Mach Industries says it has developed a way to stop hostile incoming drones, joining the ranks of companies seeking defenses against the latest airborne threats.
The company’s Huntington Beach factory is making Dart, a surface-to-air missile that can be used against drones weighing less than 1,320 pounds, including “swarms” of intruders.
“Dart is currently flying. We are targeting in-theater intercepts by 2026,” the company says on its website.
Menlo Park-based Sequoia Capital, a leading venture capital firm for Silicon Valley companies, participated in a $100 million Series B financing round for Mach Industries announced in June, giving the company a valuation of $470 million. The round was led by Khosla Ventures and Bedrock.
The three-year-old defense startup founded by MIT dropout and CEO Ethan Thornton had raised a total of about $185 million in financing as of last year. Mach is part of a wave of young entrepreneurs seeking to shake up the Pentagon’s weapons purchases.
Mach says Dart can be used in “contested environments where legacy air-defense systems may be ineffective or economically unstable.”
Dart is intended to provide defense against drones “across all theaters of operation, including forward operating bases, distributed outposts and critical infrastructure sites, as well as NATO and homeland defense missions.”
Dart uses what the company calls an “interceptor approach” to smash against the invaders.
Anduril, Dzyne, Northrop Grumman
Thornton, who was 19 when he launched Mach, has made it clear that he views China as the main threat to the U.S., which has spurred greater military innovation.
“It’s not hard to look at China’s dominance and realize that we need to be working very, very hard as a country if we want to maintain relevance,” Thornton said in a TV interview last year.

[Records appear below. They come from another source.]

-- ==== Sys2Proof/Tests/Slice0.lean ====
section
/-! SUPPORT. Tests on fixed values, their expected results from spec/ (95_test_vectors and the examples of the rules), and
for each statement with hypotheses a witness that meets them, with the boundary values of its clauses. -/

namespace Sys2Proof.Tests

open Sys2Proof.Machine

/-! ### Small states -/

/-- The parameters of the vectors (95_test_vectors, opening); delays 1, 2, 3 and the open home bytes 0xA0, 0xB0. -/
def cfg : Config := Config.defaults 1 2 3 0xA0 0xB0

/-- After reset, with every framebuffer entry 0x5A3C. -/
def fresh : State := State.resetWith cfg (Vector.replicate 512 0x5A3C#16)

/-- The standard configuration of 95_test_vectors, before BEGIN. -/
def configured : State := { fresh with pins := #v[2, 3, 4, 5, 6, 7, 8, 9, 10, 11, 0xFF] }

/-- The standard configuration, Initialized. -/
def ready : State := { configured with status := .initialized }

/-- `ready` with the graphic bit enabled. -/
def graphic : State := { ready with gfxEn := true }

/-- A state that no run reaches. -/
def broken : State := { ready with status := .error }

/-- `ready` with one word presented. -/
def presented (w : CommandWord) : State := { ready with commands := [w] }

/-- What is seen of the next state, where there is one. -/
def see {α : Type} (f : State → α) : Result → Option α
  | .next t => some (f t)
  | .fault _ => none
  | .refused _ => none

/-- `C:xx`, `CL:xx`, `D:xx` (43_bus R183). -/
def c (b : Byte) : BusByte := ⟨false, b, .cmdShort⟩
def cl (b : Byte) : BusByte := ⟨false, b, .cmdLong⟩
def d (b : Byte) : BusByte := ⟨true, b, .cmdShort⟩

/-! ### WellFormed -/

/-- 30_encoding R85 (c): the smallest slot that is no slot is refused, the largest slot is not. -/
theorem test_wellFormed_slot : (Instr.setpin 11 0).wellFormed = false ∧ (Instr.setpin 255 0).wellFormed = false ∧
    (Instr.setpin 10 0xFF).wellFormed = true := by decide

/-- The word that the encoder would give an ill-formed SETPIN does not decode. -/
theorem test_illFormed_word : decode (encode (.setpin 11 0)) = .error (.slotOutOfRange 11) := by decide

/-! ### Decode: a word for each constructor, written out from the encoding (30_encoding R80 to R83) -/

-- OP 0000_0001, A = 8, B = 10, V = 0, bit by bit.
theorem test_decode_setpin_bits :
    decode 0b00000001_00001000_00001010_0000000000000000 = .ok (.setpin 8 10) := by decide
theorem test_decode_begin : decode 0x0200000000 = .ok .begin := by decide
theorem test_decode_gfxen : decode 0x0300000001 = .ok (.gfxen true) := by decide
theorem test_decode_getst : decode 0x0400000000 = .ok .getst := by decide
-- OP 0001_0000, A = 17, B = 33, V = 1, bit by bit.
theorem test_decode_setpx_bits :
    decode 0b00010000_00010001_00100001_0000000000000001 = .ok (.setpx 17 33 true) := by decide
theorem test_decode_getpx : decode 0x1110210000 = .ok (.getpx 16 33) := by decide
theorem test_decode_tglpx : decode 0x127F3F0000 = .ok (.tglpx 127 63) := by decide
theorem test_decode_setpg : decode 0x13073FA5C3 = .ok (.setpg 7 63 0xA5C3) := by decide
theorem test_decode_getpg : decode 0x1401210000 = .ok (.getpg 1 33) := by decide
theorem test_decode_tglpg : decode 0x1500010F0F = .ok (.tglpg 0 1 0x0F0F) := by decide
theorem test_decode_setall : decode 0x1600000001 = .ok (.setall true) := by decide
theorem test_decode_tglall : decode 0x1700000000 = .ok .tglall := by decide
-- OP 0010_0000, A = 3, B = 40, V = 0, bit by bit.
theorem test_decode_pntpg_bits :
    decode 0b00100000_00000011_00101000_0000000000000000 = .ok (.pntpg 3 40) := by decide
theorem test_decode_pntall : decode 0x2100000000 = .ok .pntall := by decide
theorem test_decode_pntpx : decode 0x221F210000 = .ok (.pntpx 31 33) := by decide
-- OP 0100_0000, A = 3, B = 5, V = 0, bit by bit.
theorem test_decode_settc_bits :
    decode 0b01000000_00000011_00000101_0000000000000000 = .ok (.settc 3 5) := by decide
theorem test_decode_setwtc : decode 0x4107050000 = .ok (.setwtc 7 5) := by decide
theorem test_decode_prtc : decode 0x4200000041 = .ok (.prtc 0x41) := by decide
theorem test_decode_prtw : decode 0x430000B0A1 = .ok (.prtw 0xB0A1) := by decide
theorem test_decode_fillc : decode 0x4400000020 = .ok (.fillc 0x20) := by decide
theorem test_decode_fillw : decode 0x450000A1A1 = .ok (.fillw 0xA1A1) := by decide

/-- 95_test_vectors 2.7: fields that must be zero, format by format; format CV has none. -/
theorem test_decode_nonzero_field :
    decode 0x0201000000 = .error (.nonzeroField .BEGIN) ∧ decode 0x1000000002 = .error (.nonzeroField .SETPX) ∧
    decode 0x1100000001 = .error (.nonzeroField .GETPX) ∧ decode 0x4200000141 = .error (.nonzeroField .PRTC) ∧
    decode 0x4301000041 = .error (.nonzeroField .PRTW) ∧ decode 0x1600010001 = .error (.nonzeroField .SETALL) ∧
    decode 0x0100050001 = .error (.nonzeroField .SETPIN) ∧ decode 0x13073FFFFF = .ok (.setpg 7 63 0xFFFF) := by decide

/-- 95_test_vectors 2.7: the edges of each reserved range of OP. -/
theorem test_decode_reserved_op :
    (∀ op ∈ ([0x00, 0x05, 0x0F, 0x18, 0x1F, 0x23, 0x3F, 0x46, 0xFF] : List Byte),
      decode (packWord op 0 0 0) = .error (.unlistedOpcode op)) := by decide

/-- The host's view of a word, and that no bit above the table's forty is read. -/
theorem test_decodeTableWord : decodeTableWord 40 0x1011210001 = some (.setpx 17 33 true) ∧
    decodeTableWord 40 0x010B000000 = none ∧ decodeTableWord 48 0x011011210001 = none := by decide

/-- The word is placed where the next step takes it, and the step runs it. -/
theorem test_withFetchWord : see (fun t => (t.responses, t.commands)) (step (fresh.withFetchWord 40 0x0400000000)) =
    some ([0x00000], []) := by decide

/-! ### Configuration (95_test_vectors 2.2) -/

theorem test_setpin : see (fun t => (pin t 8, pin t 7, t.status, t.imode, t.responses)) (exec (.setpin 8 10) ready) =
    some (0x0A, 9, .uninitialized, .unknown, [0x00000]) := by decide
theorem test_setpin_reserved_slot : see (fun t => (pin t 10, t.status)) (exec (.setpin 10 0xFE) ready) =
    some (0xFE, .uninitialized) := by decide
theorem test_begin : see (fun t => (t.trace, t.status, t.responses)) (exec .begin configured) =
    some ([2, 3, 4, 5, 6, 7, 8, 9, 10, 11].map fun p => .setPinMode p .output, .initialized, [0x00000]) := by decide
-- Slot 3 holds 0x80, the smallest unset identifier.
theorem test_begin_unset : see (fun t => (t.trace, t.status, t.responses)) (exec .begin (setPin 3 0x80 configured)) =
    some ([], .uninitialized, [0xA0000]) := by decide
theorem test_gfxen : see (fun t => (t.gfxEn, t.trace, t.responses)) (exec (.gfxen true) ready) =
    some (true, [], [0x00000]) := by decide
theorem test_gfxen_gate : see (fun t => (t.gfxEn, t.responses)) (exec (.gfxen true) fresh) =
    some (false, [0x90000]) := by decide
theorem test_getst : see (·.responses) (exec .getst ready) = some [0x00001] := by decide
theorem test_getst_error : see (·.responses) (exec .getst broken) = some [0x00002] := by decide

/-! ### Framebuffer (95_test_vectors 2.3) -/

theorem test_setpx : see (fun t => (fbRead t 265, fbRead t 264)) (exec (.setpx 17 33 true) (fbWrite 265 0 ready)) =
    some (0x4000, 0x5A3C) := by decide +kernel
theorem test_setpx_clear : see (fbRead · 265) (exec (.setpx 17 33 false) (fbWrite 265 0xFFFF ready)) =
    some 0xBFFF := by decide +kernel
theorem test_getpx : see (·.responses) (exec (.getpx 17 33) (fbWrite 265 0x4000 ready)) = some [0x00001] := by
  decide +kernel
theorem test_getpx_neighbour : see (·.responses) (exec (.getpx 16 33) (fbWrite 265 0x4000 ready)) = some [0x00000] := by
  decide +kernel
theorem test_tglpx : see (fbRead · 0) (exec (.tglpx 0 0) (fbWrite 0 0x8001 ready)) = some 0x0001 := by decide +kernel
theorem test_setpg : see (fun t => (fbRead t 511, fbRead t 510)) (exec (.setpg 7 63 0xA5C3) ready) =
    some (0xA5C3, 0x5A3C) := by decide +kernel
theorem test_getpg : see (·.responses) (exec (.getpg 7 63) (fbWrite 511 0xA5C3 ready)) = some [0x0A5C3] := by
  decide +kernel
theorem test_getpg_all_ones : see (·.responses) (exec (.getpg 0 0) (fbWrite 0 0xFFFF ready)) = some [0x0FFFF] := by
  decide +kernel
theorem test_tglpg : see (fbRead · 8) (exec (.tglpg 0 1 0x0F0F) (fbWrite 8 0x00FF ready)) = some 0x0FF0 := by
  decide +kernel
-- The range check comes before the zero-mask no-op.
theorem test_tglpg_range : see (·.responses) (exec (.tglpg 8 0 0) ready) = some [0xB0000] := by decide
theorem test_setall : see (fun t => (fbRead t 0, fbRead t 511)) (exec (.setall true) ready) =
    some (0xFFFF, 0xFFFF) := by decide +kernel
theorem test_tglall : see (fun t => (fbRead t 0, fbRead t 511)) (exec .tglall (fbWrite 0 0x0000 ready)) =
    some (0xFFFF, 0xA5C3) := by decide +kernel

/-! ### Translator (95_test_vectors 2.1, S6) -/

theorem test_pixelToBufferIndex : pixelToBufferIndex 17 33 = some ⟨265, 9, 1, 14⟩ ∧
    pixelToBufferIndex 0 32 = some ⟨256, 8, 0, 15⟩ ∧ pixelToBufferIndex 127 63 = some ⟨511, 15, 31, 0⟩ ∧
    pixelToBufferIndex 128 0 = none ∧ pixelToBufferIndex 0 64 = none := by decide
theorem test_pageToBufferIndex : pageToBufferIndex 3 40 = some ⟨323, 11, 8⟩ ∧
    pageToBufferIndex 7 31 = some ⟨255, 7, 31⟩ ∧ pageToBufferIndex 8 0 = none := by decide
theorem test_textToWideTextAddSpace : textToWideTextAddSpace 3 5 = some ⟨9, 1, true⟩ ∧
    textToWideTextAddSpace 15 3 = some ⟨7, 3, true⟩ ∧ textToWideTextAddSpace 0 4 = some ⟨8, 0, false⟩ ∧
    textToWideTextAddSpace 16 0 = none := by decide
theorem test_wideTextToWideText : wideTextToWideText 5 6 = some ⟨13, 2⟩ ∧ wideTextToWideText 7 7 = some ⟨15, 3⟩ ∧
    wideTextToWideText 0 8 = none := by decide

/-! ### Bus (95_test_vectors 2.4) -/

-- `D:41` in full.
theorem test_busEvents : busEvents ready (d 0x41) =
    [.writePin 11 false, .writePin 10 true, .sleepMicros .settle, .writePin 9 false, .writePin 8 true,
      .writePin 7 false, .writePin 6 false, .writePin 5 false, .writePin 4 false, .writePin 3 false, .writePin 2 true,
      .writePin 11 true, .sleepMicros .settle, .writePin 11 false, .sleepMicros .cmdShort] := by decide
theorem test_modeSelect : modeSelect cfg true true = cl 0x36 ∧ modeSelect cfg false true = cl 0x34 ∧
    modeSelect cfg true false = cl 0x30 := by decide
theorem test_lineLevel : lineLevel 2 [] = none ∧ lineLevel 2 (sendByte (d 0x41) ready).trace = some true ∧
    lineDirection 2 [.setPinMode 2 .output] = some .output := by decide

/-! ### Paint (95_test_vectors 2.5) -/

theorem test_pntpg : see (·.trace) (exec (.pntpg 3 40) (fbWrite 323 0x1234 graphic)) =
    some (eventsOf graphic [cl 0x36, c 0x88, c 0x8B, d 0x12, d 0x34]) := by decide +kernel
theorem test_pntpg_range : see (fun t => (t.trace, t.imode, t.responses)) (exec (.pntpg 0 64) ready) =
    some ([], .unknown, [0xB0000]) := by decide
-- The last row: address 0xBF, then horizontal address 0, although row 63 is folded in PNTPG.
theorem test_pntall_last_row : (rowBytes (fbWrite 511 0xA5C2 graphic) 63).take 2 = [c 0xBF, c 0x80] ∧
    (rowBytes (fbWrite 511 0xA5C2 graphic) 63).drop 16 = [d 0xA5, d 0xC2] := by decide +kernel
theorem test_pntall_gate : see (fun t => (t.trace, t.responses)) (exec .pntall fresh) = some ([], [0x90000]) := by decide
theorem test_pntpx : see (fun t => (t.trace, t.imode)) (exec (.pntpx 31 33) (fbWrite 265 0x4000 ready)) =
    some (eventsOf ready [cl 0x34, c 0x81, c 0x89, d 0x40, d 0x00], .extended) := by decide +kernel

/-! ### Text (95_test_vectors 2.6) -/

theorem test_settc : see (fun t => (t.trace, t.imode)) (exec (.settc 3 5) ready) =
    some (eventsOf ready ([cl 0x30, c 0x90] ++ List.replicate 9 (c 0x14) ++ [d 0x20]), .basic) := by decide +kernel
-- The open home byte of native row 2.
theorem test_settc_open_home : see (·.trace) (exec (.settc 0 2) ready) =
    some (eventsOf ready [cl 0x30, c 0xA0]) := by decide +kernel
theorem test_setwtc : see (·.trace) (exec (.setwtc 5 6) ready) =
    some (eventsOf ready ([cl 0x30, c 0xA0] ++ List.replicate 13 (c 0x14))) := by decide +kernel
theorem test_prtc : see (fun t => (t.trace, t.imode)) (exec (.prtc 0x41) ready) =
    some (eventsOf ready [d 0x41], .unknown) := by decide +kernel
theorem test_prtw : see (·.trace) (exec (.prtw 0xB0A1) ready) = some (eventsOf ready [d 0xB0, d 0xA1]) := by
  decide +kernel
theorem test_fillc : see (fun t => (t.trace.length, t.trace.take 30)) (exec (.fillc 0x20) graphic) =
    some (15 * 67, eventsOf ready [cl 0x30, c 0x80]) := by decide +kernel
theorem test_fillw : fillBytes ((List.replicate 2 (dataPage 0xB0A1)).flatten) =
    [c 0x80, d 0xB0, d 0xA1, d 0xB0, d 0xA1, c 0x90, d 0xB0, d 0xA1, d 0xB0, d 0xA1] := by decide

He added that the military gap with China is widening every day, and America is facing a “make-or-break next couple of decades.”
Among the many other companies developing defenses against drones is Costa Mesa-based Anduril Industries, which recently announced plans to build a new campus in Long Beach. Anduril co-founder Palmer Luckey, also a college dropout, and Thornton both vocally advocate for reshaping U.S. defense.
U.S defense behemoths Lockheed Martin and RTX (Raytheon) and Israel’s Rafael Advanced Defense Systems are also developing defensive systems.
Despite the fast-moving changes, armed conflicts today are still dominated by lumbering aircraft carriers, missiles and manned fighter jets.
Sequoia Capital Financing
Mach Industries works with customers across the U.S. Department of Defense—including the Army, Air Force, and SOCOM—as well as allied governments.
Mach’s other systems designed for military use include:
– Viper, a jet-powered vertical takeoff cruise missile.
– A high-altitude glider plane named Glide that can strike targets from miles away.
– Stratos, a giant balloon equipped with sensors and communication capabilities that can operate at extreme altitudes for several months.
The company is also developing “micro-jet engines” to propel unmanned military aircraft.
115K-Sq. Ft. in Surf City
Mach is working in a 115,000-square-foot facility in Huntington Beach.
Mach’s goal is to create weapons with “the ability to carry out strikes at very long ranges,” Thornton told online publication TechCrunch.
The exact role that drones and other unmanned aircraft will play in wartime is still being defined. They have been used in Ukraine and Iran war zones, though statistics on their success rate have not been published.
More concretely, the U.S. B-2 bomber attacks last year against Iranian nuclear facilities demonstrate that massive bombs and sleek warplanes such as the F-35 fighter jets will still carry the biggest military load for now.